First, confirm you have the three relevant files under /srv/mysite.tld/config/:

  • ssl.key (either from § 12.2, line 3 or maybe Comodo?)
  • ssl.crt
  • ssl.bundle

EDIT: Check they’re readable by the admin user.

Then, try running the following:

openssl verify -CAfile /srv/mysite.tld/config/ssl.bundle /srv/mysite.tld/config/ssl.crt

If SSL is set up fine, the output should be:

/srv/mysite.tld/config/ssl.crt: OK

Do you get the OK with that command?

[Note, this is a different command to the troubleshooting guide in the documentation (which applies only to self-signed certificates).]


#3

Hi @joshr

ssl.key
ssl.crt
ssl.bundle

are all there in the /srv/mysite.tld/config when I look with ftp

I’ve tried running openssl verify -CAfile and nothing happens, terminal just sits there…

Hmmmmm


#4

Ah, I’ve just tested this: the command I’ve specified should all be one line.

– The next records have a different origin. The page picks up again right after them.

-- ==== Sys2Proof/Decode.lean ====
section
/-!
DEFINITION. The decoder (R110 to R120), written from the field structure of
R112 and R116, total on any bytes and refusing by name where bytes run out; and
after it the encoder, written from the byte values of the opcode table. The
undefined bytes of R122 decode to their own rows.
-/

namespace Sys2Proof

/-! ### Field codes (R113 to R117) -/

/-- R113: the 3-bit operand code. -/
def decodeR8 (code : Nat) : R8 :=
  match code with
  | 0 => .reg .b
  | 1 => .reg .c
  | 2 => .reg .d
  | 3 => .reg .e
  | 4 => .reg .h
  | 5 => .reg .l
  | 6 => .atHL
  | _ => .reg .a

/-- R114: the 2-bit pair code of `rp`. -/
def decodeRP (code : Nat) : RP :=
  match code with
  | 0 => .bc
  | 1 => .de
  | 2 => .hl
  | _ => .sp

/-- R114: the 2-bit pair code of `rp2`. -/
def decodeRP2 (code : Nat) : RP2 :=
  match code with
  | 0 => .bc
  | 1 => .de
  | 2 => .hl
  | _ => .af

/-- R115: the 2-bit condition code. -/
def decodeCond (code : Nat) : Cond :=
  match code with
  | 0 => .nz
  | 1 => .z
  | 2 => .nc
  | _ => .c

/-- R117: the 3-bit accumulator operation code. -/
def decodeAluOp (code : Nat) : AluOp :=
  match code with
  | 0 => .add
  | 1 => .adc
  | 2 => .sub
  | 3 => .sbc
  | 4 => .and
  | 5 => .xor
  | 6 => .or
  | _ => .cp

/-- R117: the 3-bit rotate and shift code. -/
def decodeRotOp (code : Nat) : RotOp :=
  match code with
  | 0 => .rlc
  | 1 => .rrc
  | 2 => .rl
  | 3 => .rr
  | 4 => .sla
  | 5 => .sra
  | 6 => .swap
  | _ => .srl

/-- R118: a 3-bit index. -/
def decodeIndex3 (code : Nat) : Index3 :=
  match code with
  | 0 => .i0
  | 1 => .i1
  | 2 => .i2
  | 3 => .i3
  | 4 => .i4
  | 5 => .i5
  | 6 => .i6
  | _ => .i7

/-! ### Rows of one shape: from field values to the constructor -/

/-- `x = 1`: `LD r8[y],r8[z]`, and `HALT` where both are code 6 (R113, R116). -/
def rowLd (y z : R8) : Instr :=
  match y, z with
  | .reg .b, .reg .b => .ldBB
  | .reg .b, .reg .c => .ldBC
  | .reg .b, .reg .d => .ldBD
  | .reg .b, .reg .e => .ldBE
  | .reg .b, .reg .h => .ldBH
  | .reg .b, .reg .l => .ldBL
  | .reg .b, .atHL => .ldBAtHL
  | .reg .b, .reg .a => .ldBA
  | .reg .c, .reg .b => .ldCB
  | .reg .c, .reg .c => .ldCC
  | .reg .c, .reg .d => .ldCD
  | .reg .c, .reg .e => .ldCE
  | .reg .c, .reg .h => .ldCH
  | .reg .c, .reg .l => .ldCL
  | .reg .c, .atHL => .ldCAtHL
  | .reg .c, .reg .a => .ldCA
  | .reg .d, .reg .b => .ldDB
  | .reg .d, .reg .c => .ldDC
  | .reg .d, .reg .d => .ldDD
  | .reg .d, .reg .e => .ldDE
  | .reg .d, .reg .h => .ldDH
  | .reg .d, .reg .l => .ldDL
  | .reg .d, .atHL => .ldDAtHL
  | .reg .d, .reg .a => .ldDA
  | .reg .e, .reg .b => .ldEB
  | .reg .e, .reg .c => .ldEC
  | .reg .e, .reg .d => .ldED
  | .reg .e, .reg .e => .ldEE
  | .reg .e, .reg .h => .ldEH
  | .reg .e, .reg .l => .ldEL
  | .reg .e, .atHL => .ldEAtHL
  | .reg .e, .reg .a => .ldEA
  | .reg .h, .reg .b => .ldHB
  | .reg .h, .reg .c => .ldHC
  | .reg .h, .reg .d => .ldHD
  | .reg .h, .reg .e => .ldHE
  | .reg .h, .reg .h => .ldHH
  | .reg .h, .reg .l => .ldHL
  | .reg .h, .atHL => .ldHAtHL
  | .reg .h, .reg .a => .ldHA
  | .reg .l, .reg .b => .ldLB
  | .reg .l, .reg .c => .ldLC
  | .reg .l, .reg .d => .ldLD
  | .reg .l, .reg .e => .ldLE
  | .reg .l, .reg .h => .ldLH
  | .reg .l, .reg .l => .ldLL
  | .reg .l, .atHL => .ldLAtHL
  | .reg .l, .reg .a => .ldLA
  | .atHL, .reg .b => .ldAtHLB
  | .atHL, .reg .c => .ldAtHLC
  | .atHL, .reg .d => .ldAtHLD
  | .atHL, .reg .e => .ldAtHLE
  | .atHL, .reg .h => .ldAtHLH
  | .atHL, .reg .l => .ldAtHLL
  | .atHL, .atHL => .halt
  | .atHL, .reg .a => .ldAtHLA
  | .reg .a, .reg .b => .ldAB
  | .reg .a, .reg .c => .ldAC
  | .reg .a, .reg .d => .ldAD
  | .reg .a, .reg .e => .ldAE
  | .reg .a, .reg .h => .ldAH
  | .reg .a, .reg .l => .ldAL
  | .reg .a, .atHL => .ldAAtHL
  | .reg .a, .reg .a => .ldAA

/-- `x = 0, z = 6`: `LD r8[y],n`. -/
def rowLdN (y : R8) (n : Byte) : Instr :=
  match y with
  | .reg .b => .ldBN n
  | .reg .c => .ldCN n
  | .reg .d => .ldDN n
  | .reg .e => .ldEN n
  | .reg .h => .ldHN n
  | .reg .l => .ldLN n
  | .atHL => .ldAtHLN n
  | .reg .a => .ldAN n

/-- `x = 0, z = 4`: `INC r8[y]`. -/
def rowInc (y : R8) : Instr :=
  match y with
  | .reg .b => .incB
  | .reg .c => .incC
  | .reg .d => .incD
  | .reg .e => .incE
  | .reg .h => .incH
  | .reg .l => .incL
  | .atHL => .incAtHL
  | .reg .a => .incA

/-- `x = 0, z = 5`: `DEC r8[y]`. -/
def rowDec (y : R8) : Instr :=
  match y with
  | .reg .b => .decB
  | .reg .c => .decC
  | .reg .d => .decD
  | .reg .e => .decE
  | .reg .h => .decH
  | .reg .l => .decL
  | .atHL => .decAtHL
  | .reg .a => .decA

/-- `x = 2`: accumulator operation `y` with `r8[z]`. -/
def rowAlu (y : AluOp) (z : R8) : Instr :=
  match y, z with
  | .add, .reg .b => .addAB
  | .add, .reg .c => .addAC
  | .add, .reg .d => .addAD
  | .add, .reg .e => .addAE
  | .add, .reg .h => .addAH
  | .add, .reg .l => .addAL
  | .add, .atHL => .addAAtHL
  | .add, .reg .a => .addAA
  | .adc, .reg .b => .adcAB
  | .adc, .reg .c => .adcAC
  | .adc, .reg .d => .adcAD
  | .adc, .reg .e => .adcAE
  | .adc, .reg .h => .adcAH
  | .adc, .reg .l => .adcAL
  | .adc, .atHL => .adcAAtHL
  | .adc, .reg .a => .adcAA
  | .sub, .reg .b => .subB
  | .sub, .reg .c => .subC
  | .sub, .reg .d => .subD
  | .sub, .reg .e => .subE
  | .sub, .reg .h => .subH
  | .sub, .reg .l => .subL
  | .sub, .atHL => .subAtHL
  | .sub, .reg .a => .subA
  | .sbc, .reg .b => .sbcAB
  | .sbc, .reg .c => .sbcAC
  | .sbc, .reg .d => .sbcAD
  | .sbc, .reg .e => .sbcAE
  | .sbc, .reg .h => .sbcAH
  | .sbc, .reg .l => .sbcAL
  | .sbc, .atHL => .sbcAAtHL
  | .sbc, .reg .a => .sbcAA
  | .and, .reg .b => .andB
  | .and, .reg .c => .andC
  | .and, .reg .d => .andD
  | .and, .reg .e => .andE
  | .and, .reg .h => .andH
  | .and, .reg .l => .andL
  | .and, .atHL => .andAtHL
  | .and, .reg .a => .andA
  | .xor, .reg .b => .xorB
  | .xor, .reg .c => .xorC
  | .xor, .reg .d => .xorD
  | .xor, .reg .e => .xorE
  | .xor, .reg .h => .xorH
  | .xor, .reg .l => .xorL
  | .xor, .atHL => .xorAtHL
  | .xor, .reg .a => .xorA
  | .or, .reg .b => .orB
  | .or, .reg .c => .orC
  | .or, .reg .d => .orD
  | .or, .reg .e => .orE
  | .or, .reg .h => .orH
  | .or, .reg .l => .orL
  | .or, .atHL => .orAtHL
  | .or, .reg .a => .orA
  | .cp, .reg .b => .cpB
  | .cp, .reg .c => .cpC
  | .cp, .reg .d => .cpD
  | .cp, .reg .e => .cpE
  | .cp, .reg .h => .cpH
  | .cp, .reg .l => .cpL
  | .cp, .atHL => .cpAtHL
  | .cp, .reg .a => .cpA

/-- `x = 3, z = 6`: accumulator operation `y` with `n`. -/
def rowAluN (y : AluOp) (n : Byte) : Instr :=
  match y with
  | .add => .addAN n
  | .adc => .adcAN n
  | .sub => .subN n
  | .sbc => .sbcAN n
  | .and => .andN n
  | .xor => .xorN n
  | .or => .orN n
  | .cp => .cpN n

/-- `x = 0, z = 1, q = 0`: `LD rp[p],nn`. -/
def rowLdRP (p : RP) (nn : Word) : Instr :=
  match p with
  | .bc => .ldBCNn nn
  | .de => .ldDENn nn
  | .hl => .ldHLNn nn
  | .sp => .ldSPNn nn

/-- `x = 0, z = 1, q = 1`: `ADD HL,rp[p]`. -/
def rowAddHL (p : RP) : Instr :=
  match p with
  | .bc => .addHLBC
  | .de => .addHLDE
  | .hl => .addHLHL
  | .sp => .addHLSP

/-- `x = 0, z = 3, q = 0`: `INC rp[p]`. -/
def rowIncRP (p : RP) : Instr :=
  match p with
  | .bc => .incBC
  | .de => .incDE
  | .hl => .incHL
  | .sp => .incSP

/-- `x = 0, z = 3, q = 1`: `DEC rp[p]`. -/
def rowDecRP (p : RP) : Instr :=
  match p with
  | .bc => .decBC
  | .de => .decDE
  | .hl => .decHL
  | .sp => .decSP

/-- `x = 3, z = 5, q = 0`: `PUSH rp2[p]`. -/
def rowPush (p : RP2) : Instr :=
  match p with
  | .bc => .pushBC
  | .de => .pushDE
  | .hl => .pushHL
  | .af => .pushAF

/-- `x = 3, z = 1, q = 0`: `POP rp2[p]`. -/
def rowPop (p : RP2) : Instr :=
  match p with
  | .bc => .popBC
  | .de => .popDE
  | .hl => .popHL
  | .af => .popAF

/-- `x = 0, z = 0, y = 4..7`: `JR cc,e`. -/
def rowJr (cc : Cond) (e : Byte) : Instr :=
  match cc with
  | .nz => .jrNZE e
  | .z => .jrZE e
  | .nc => .jrNCE e
  | .c => .jrCE e

/-- `x = 3, z = 0, y = 0..3`: `RET cc`. -/
def rowRet (cc : Cond) : Instr :=
  match cc with
  | .nz => .retNZ
  | .z => .retZ
  | .nc => .retNC
  | .c => .retC

/-- `x = 3, z = 2, y = 0..3`: `JP cc,nn`. -/
def rowJp (cc : Cond) (nn : Word) : Instr :=
  match cc with
  | .nz => .jpNZNn nn
  | .z => .jpZNn nn
  | .nc => .jpNCNn nn
  | .c => .jpCNn nn

/-- `x = 3, z = 4, y = 0..3`: `CALL cc,nn`. -/
def rowCall (cc : Cond) (nn : Word) : Instr :=
  match cc with
  | .nz => .callNZNn nn
  | .z => .callZNn nn
  | .nc => .callNCNn nn
  | .c => .callCNn nn

/-- `x = 3, z = 7`: `RST y*8`. -/
def rowRst (y : Index3) : Instr :=
  match y with
  | .i0 => .rst00
  | .i1 => .rst08
  | .i2 => .rst10
  | .i3 => .rst18
  | .i4 => .rst20
  | .i5 => .rst28
  | .i6 => .rst30
  | .i7 => .rst38

/-- Extended table, `x = 0`: rotate or shift `y` on `r8[z]` (R120). -/
def rowRot (y : RotOp) (z : R8) : Instr :=
  match y, z with
  | .rlc, .reg .b => .rlcB
  | .rlc, .reg .c => .rlcC
  | .rlc, .reg .d => .rlcD
  | .rlc, .reg .e => .rlcE
  | .rlc, .reg .h => .rlcH
  | .rlc, .reg .l => .rlcL
  | .rlc, .atHL => .rlcAtHL
  | .rlc, .reg .a => .rlcA
  | .rrc, .reg .b => .rrcB
  | .rrc, .reg .c => .rrcC
  | .rrc, .reg .d => .rrcD
  | .rrc, .reg .e => .rrcE
  | .rrc, .reg .h => .rrcH
  | .rrc, .reg .l => .rrcL
  | .rrc, .atHL => .rrcAtHL
  | .rrc, .reg .a => .rrcA
  | .rl, .reg .b => .rlB
  | .rl, .reg .c => .rlC
  | .rl, .reg .d => .rlD
  | .rl, .reg .e => .rlE
  | .rl, .reg .h => .rlH
  | .rl, .reg .l => .rlL
  | .rl, .atHL => .rlAtHL
  | .rl, .reg .a => .rlA
  | .rr, .reg .b => .rrB
  | .rr, .reg .c => .rrC
  | .rr, .reg .d => .rrD
  | .rr, .reg .e => .rrE
  | .rr, .reg .h => .rrH
  | .rr, .reg .l => .rrL
  | .rr, .atHL => .rrAtHL
  | .rr, .reg .a => .rrA
  | .sla, .reg .b => .slaB
  | .sla, .reg .c => .slaC
  | .sla, .reg .d => .slaD
  | .sla, .reg .e => .slaE
  | .sla, .reg .h => .slaH
  | .sla, .reg .l => .slaL
  | .sla, .atHL => .slaAtHL
  | .sla, .reg .a => .slaA
  | .sra, .reg .b => .sraB
  | .sra, .reg .c => .sraC
  | .sra, .reg .d => .sraD
  | .sra, .reg .e => .sraE
  | .sra, .reg .h => .sraH
  | .sra, .reg .l => .sraL
  | .sra, .atHL => .sraAtHL
  | .sra, .reg .a => .sraA
  | .swap, .reg .b => .swapB
  | .swap, .reg .c => .swapC
  | .swap, .reg .d => .swapD
  | .swap, .reg .e => .swapE
  | .swap, .reg .h => .swapH
  | .swap, .reg .l => .swapL
  | .swap, .atHL => .swapAtHL
  | .swap, .reg .a => .swapA
  | .srl, .reg .b => .srlB
  | .srl, .reg .c => .srlC
  | .srl, .reg .d => .srlD
  | .srl, .reg .e => .srlE
  | .srl, .reg .h => .srlH
  | .srl, .reg .l => .srlL
  | .srl, .atHL => .srlAtHL
  | .srl, .reg .a => .srlA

The forum has split it over two, unfortunately. If you just type the first half, the Terminal does indeed just sit there.

So the command at the prompt looks like:

openssl verify -CAfile /srv/mysite.tld/config/ssl.bundle /srv/mysite.tld/config/ssl.crt

Try now?


#5

Hi @joshr

I’d just come back to play about with this, rather than watching Antiques Roadshow…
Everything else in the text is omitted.